To explore if NS309-induced DSM cell membrane hyperpolarization was mediated via activation of IK channels, we examined the effect of TRAM-34 on DSM cell RMP. Our data showed that 100 μM TRAM-34 per se did not change the DSM cell RMP. In the absence of TRAM-34, DSM cell RMP was −20.0 ± 2.4 mV and −19.1 ± 2.2 mV in its presence (n = 7, N = 7; P > 0.05). Under conditions of IK channel inhibition with TRAM-34, 10 μM NS309 still significantly hyperpolarized the DSM cell RMP from −23.4 ± 2.4 to −26.2 ± 2.7 mV (n = 11, N = 7; P < 0.05, Figure 3C).
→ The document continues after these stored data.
-- ==== Sys2Proof/Laws/PerInstr.lean ====
section
/-! SUPPORT. Facts about every instruction as syntax, one lemma per constructor. -/

namespace Sys2Proof.Laws

/-- The number of bytes encoded is the row's length, and for a whole instruction it is what the first byte alone gives (R95). -/
def LengthOfFirstByte.Statement (i : Instr) : Prop :=
  (encode i).length = (Machine.instrInfo i).length ∧
    (i.wellFormed = true → (encode i).head?.map instrLength = some (encode i).length)

namespace LengthOfFirstByte
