theorem tick_after {tm : Timer} (he : tm.tac.getLsbD 2 = true) (hp : tm.overflowPending = false) (hf : tm.tima ≠ 0xFF) {n : Nat}
    (hn : n < tm.period) : (tm.after n).tick.1 = tm.after (n + 1) := by
  have hdiv : tm.divCounter + BitVec.ofNat 16 n + 1 = tm.divCounter + BitVec.ofNat 16 (n + 1) := by
    rw [BitVec.ofNat_add, ← BitVec.add_assoc]; rfl
  rw [Timer.tick, countReload_of_not_pending (tm := tm.after n) hp, countDiv_eq, edge_after he hn]
  by_cases hedge : tm.divCounter.toNat % tm.period + n + 1 = tm.period
  · have hbefore : tm.divCounter.toNat % tm.period + n < tm.period := by omega
    have hafter : ¬ tm.divCounter.toNat % tm.period + (n + 1) < tm.period := by omega
    rw [decide_eq_true hedge, if_pos rfl, incTima_eq]
    simp only [Timer.after, hdiv, if_pos hbefore, if_neg hafter, if_neg hf]
  · rw [decide_eq_false hedge, if_neg Bool.false_ne_true]
    simp only [Timer.after, hdiv]
    congr 1
    exact if_congr (by omega) rfl rfl

theorem ticks_after {s : State} (he : s.timer.tac.getLsbD 2 = true) (hp : s.timer.overflowPending = false)
    (hf : s.timer.tima ≠ 0xFF) {n : Nat} (hn : n ≤ s.timer.period) : (ticks n s).timer = s.timer.after n := by
  induction n with
  | zero => exact (after_zero _).symm
  | succ n ih =>
    rw [ticks_succ, show (tick (ticks n s)).timer = (ticks n s).timer.tick.1 from rfl, ih (Nat.le_of_succ_le hn)]
    exact tick_after he hp hf hn

/-- Settles O56. -/
theorem timaCountsOncePerPeriod : Obligations.TimaCountsOncePerPeriod := by
  intro s he hp hf period h
  have hperiod : period = s.timer.period := by
    obtain ⟨hb, rfl⟩ | ⟨hb, rfl⟩ | ⟨hb, rfl⟩ | ⟨hb, rfl⟩ := h <;> rw [Timer.period, hb] <;> rfl
  rw [hperiod, ticks_after he hp hf le_rfl, Timer.after, if_neg (Nat.not_lt.mpr (Nat.le_add_left ..))]

end Sys2Proof.Machine
end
In the presence of both 1 μM apamin and 100 μM TRAM-34, DSM cell RMP was −23.8 ± 4.0 mV and the subsequent addition of 10 μM NS309 did not have a significant effect on RMP (–25.6 ± 4.8 mV) (n = 5, N = 3; P > 0.05).

Taken together, our current-clamp data showed that NS309 hyperpolarized rat DSM RMP via activation of SK but not IK channels.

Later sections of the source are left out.